Low-Temperature Solid-State Bonding Using Hydrogen Radical Treated Solder for Optoelectronic and MEMS Packaging
In this study, a low-temperature solid-state bonding process at bonding temperature lower than 200 °C using hydrogen radical treated Sn-3.0Ag-0.5Cu (wt%) solder without flux is investigated for potential application as hermetic packaging. The interfacial reaction between solder and Au is studied by means of scanning electron microscope (SEM) and energy dispersive X-ray spectroscopy (EDX). The bonding quality is evaluated by means of die-shear test and leak rate test.
The re-oxidation of hydrogen radical treated Sn was studied by X-ray photoelectron spectroscopy (XPS). Fig. 1 shows the typical XPS spectra of Sn plate (purity: 5N) treated with hydrogen radicals (a) and argon fast atom beam (FAB) (b). The XPS Sn (3d2/5) spectra have been used to follow the surface oxide growth on Sn surfaces as a function of exposure time to air after removal of surface oxide. Two peaks are due to the presence of Sn metal and SnOx. The surface of Sn plate treated with Ar FAB contained a large amount of SnOxthan that with hydrogen radicals after exposure time to air of over 20 h. These results indicate differences between the removal of surface oxide by chemical reaction of hydrogen radicals and that by physical bombardment using fast atom beams. The inhibitory effect of re-oxidation of hydrogen radical treated solder  was confirmed by XPS measurement.
Fig. 2 shows the process flow of the low-temperature solid-state bonding. Sn-Ag-Cu solder paste (melting point: 217 °C) is deposited by screen printing technique. Then, the surface oxides of Sn-Ag-Cu particles in the paste are reduced by hydrogen radical treatment at 180 ºC. After that, the solder is reflowed at 230 °C for 90 s with additional hydrogen radical treatment for 3 sec. During the reflow process, the Sn-Ag-Cu particles completely coalesce and solder pattern is formed on the wettable metal parts of the substrate . Then, the Sn-Ag-Cu patterns are exposed to air and bonded with Au films without flux at temperatures below the melting point.

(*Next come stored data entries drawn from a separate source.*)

-- ==== Sys2Proof/Laws/Memory.lean ====
section
/-! SUPPORT. The laws of memory: a read after a write, and that every memory operation keeps the canonical form. -/

namespace Sys2Proof.Machine

/-- A byte reads what was written to it, and every other byte what it held. -/
theorem memRd_memWr (m : List Host.Cell) (a b : Nat) (v : Byte) : memRd (memWr m a v) b = if b = a then v else memRd m b := by
  unfold memRd memWr
  split
  · split
    · subst_vars; simp
    · exact mget_mdel_ne _ _ ‹_›
  · split
    · subst_vars; simp
    · exact mget_mput_ne _ _ _ ‹_›

/-- Stored bytes leave every byte outside them as it was. -/
theorem memRd_memWrs_out (l : List Byte) (m : List Host.Cell) (a b : Nat) (h : b < a ∨ a + l.length ≤ b) :
    memRd (memWrs m a l) b = memRd m b := by
  induction l generalizing m a with
  | nil => rfl
  | cons v t ih =>
    simp only [List.length_cons] at h
    rw [memWrs, ih _ _ (by omega), memRd_memWr, if_neg (by omega)]

/-- Stored bytes read back. -/
theorem memRd_memWrs_in (l : List Byte) (m : List Host.Cell) (a k : Nat) (h : k < l.length) :
    memRd (memWrs m a l) (a + k) = l[k] := by
  induction l generalizing m a k with
  | nil => simp at h
  | cons v t ih =>
    cases k with
    | zero => rw [memWrs, memRd_memWrs_out _ _ _ _ (by omega), memRd_memWr]; simp
    | succ k =>
      have := ih (memWr m a v) (a + 1) k (by simpa using h)
      simpa [memWrs, Nat.add_assoc, Nat.add_comm 1 k] using this

theorem wf_nil : Memory.wf [] := ⟨rfl, by simp⟩

/-- A write of one byte keeps the canonical form. -/
theorem wf_memWr {m : List Host.Cell} (h : Memory.wf m) (a : Nat) (v : Byte) : Memory.wf (memWr m a v) := by
  unfold memWr
  split
  · exact ⟨msorted_mdel h.1 a, fun e he => h.2 e (mem_mdel he)⟩
  · refine ⟨msorted_mput h.1 a v, fun e he => ?_⟩
    rcases mem_mput he with rfl | he
    · assumption
    · exact h.2 e he

theorem wf_memWrs {m : List Host.Cell} (h : Memory.wf m) (a : Nat) (l : List Byte) : Memory.wf (memWrs m a l) := by
  induction l generalizing m a with
  | nil => exact h
  | cons v t ih => exact ih (wf_memWr h a v) (a + 1)

theorem wf_filter {m : List Host.Cell} (h : Memory.wf m) (p : Host.Cell → Bool) : Memory.wf (m.filter p) :=
  ⟨msorted_filter h.1 p, fun e he => h.2 e (List.mem_of_mem_filter he)⟩

theorem wf_memClear {m : List Host.Cell} (h : Memory.wf m) (lo hi : Nat) : Memory.wf (memClear m lo hi) := wf_filter h _

/-- Writes one after another keep the canonical form. -/
theorem wf_foldl {β : Type} {f : List Host.Cell → β → List Host.Cell} (hf : ∀ m b, Memory.wf m → Memory.wf (f m b)) (l : List β)
    {m : List Host.Cell} (h : Memory.wf m) : Memory.wf (l.foldl f m) := by
  induction l generalizing m with
  | nil => exact h
  | cons b t ih => exact ih (hf m b h)

theorem wf_wrMem {s : State} (h : Memory.wf s.mem) (a : Nat) (l : List Byte) : Memory.wf (s.wrMem a l).mem := wf_memWrs h a l

theorem wf_putBytes {s : State} (h : Memory.wf s.mem) (a : Nat) (l : List Byte) : Memory.wf (s.putBytes a l).mem := wf_memWrs h a l

theorem wf_wrW {s : State} (h : Memory.wf s.mem) (a : Nat) (v : Word) : Memory.wf (s.wrW a v).mem := wf_memWrs h a _

end Sys2Proof.Machine
end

Successful bonding was obtained at a bonding temperature above 150 °C for 10 min. Fig. 3 shows the SEM image and EDX map of the cross section of the bonded interface under the application of a bonding pressure of 150 MPa and held at 170 °C for 30 min. The Sn-Ag-Cu solder pattern was deformed to achieve enough contact with Au thin film (thickness: 500 nm) and Au-Sn intermetallic compounds were formed during bonding process as shown in Fig. 3(b). No clear interface corresponding to the original Au surfaces is visible. To evaluate the bonding strength, die-shear test was performed and the die shear strength was over 30 MPa. Fracture mainly occurred in the inside of solder layer, which indicates that solder layer was well bonded with Au.
The Sn-Ag-Cu sealing ring pattern (width: 100 μm, size: 2.4 mm × 2. 4 mm, thickness: 5-10 μm) was formed on a glass substrate (2.8 × 2.8 mm2) by hydrogen radical reflow process for hermetic leak rate testing. The cavity structure (cavity volume: 1.9 × 10-3 cm3) with Ti (thickness: 50 nm)/Au (thickness: 500 nm) sealing ring was also fabricated on a Si substrate. Hermeticity was evaluated by measuring the resonance characteristics of photothermally excited microcantilevers inside the cavity . The samples bonded at the low temperature of 170 °C under the application of a bonding pressure of 150 MPa showed leakage rates of less than 1.0 × 10−9 Pa·m3 s−1, which is the rejection limit defined by the MIL-STD-883G specification.
In conclusion, hydrogen radical treated Sn-Ag-Cu solder patterns were bonded with Au thin films at a lower temperature than the melting point of Sn-Ag-Cu without flux. This process is expected to be applicable for chip-size packaging of optoelectronic and MEMS devices.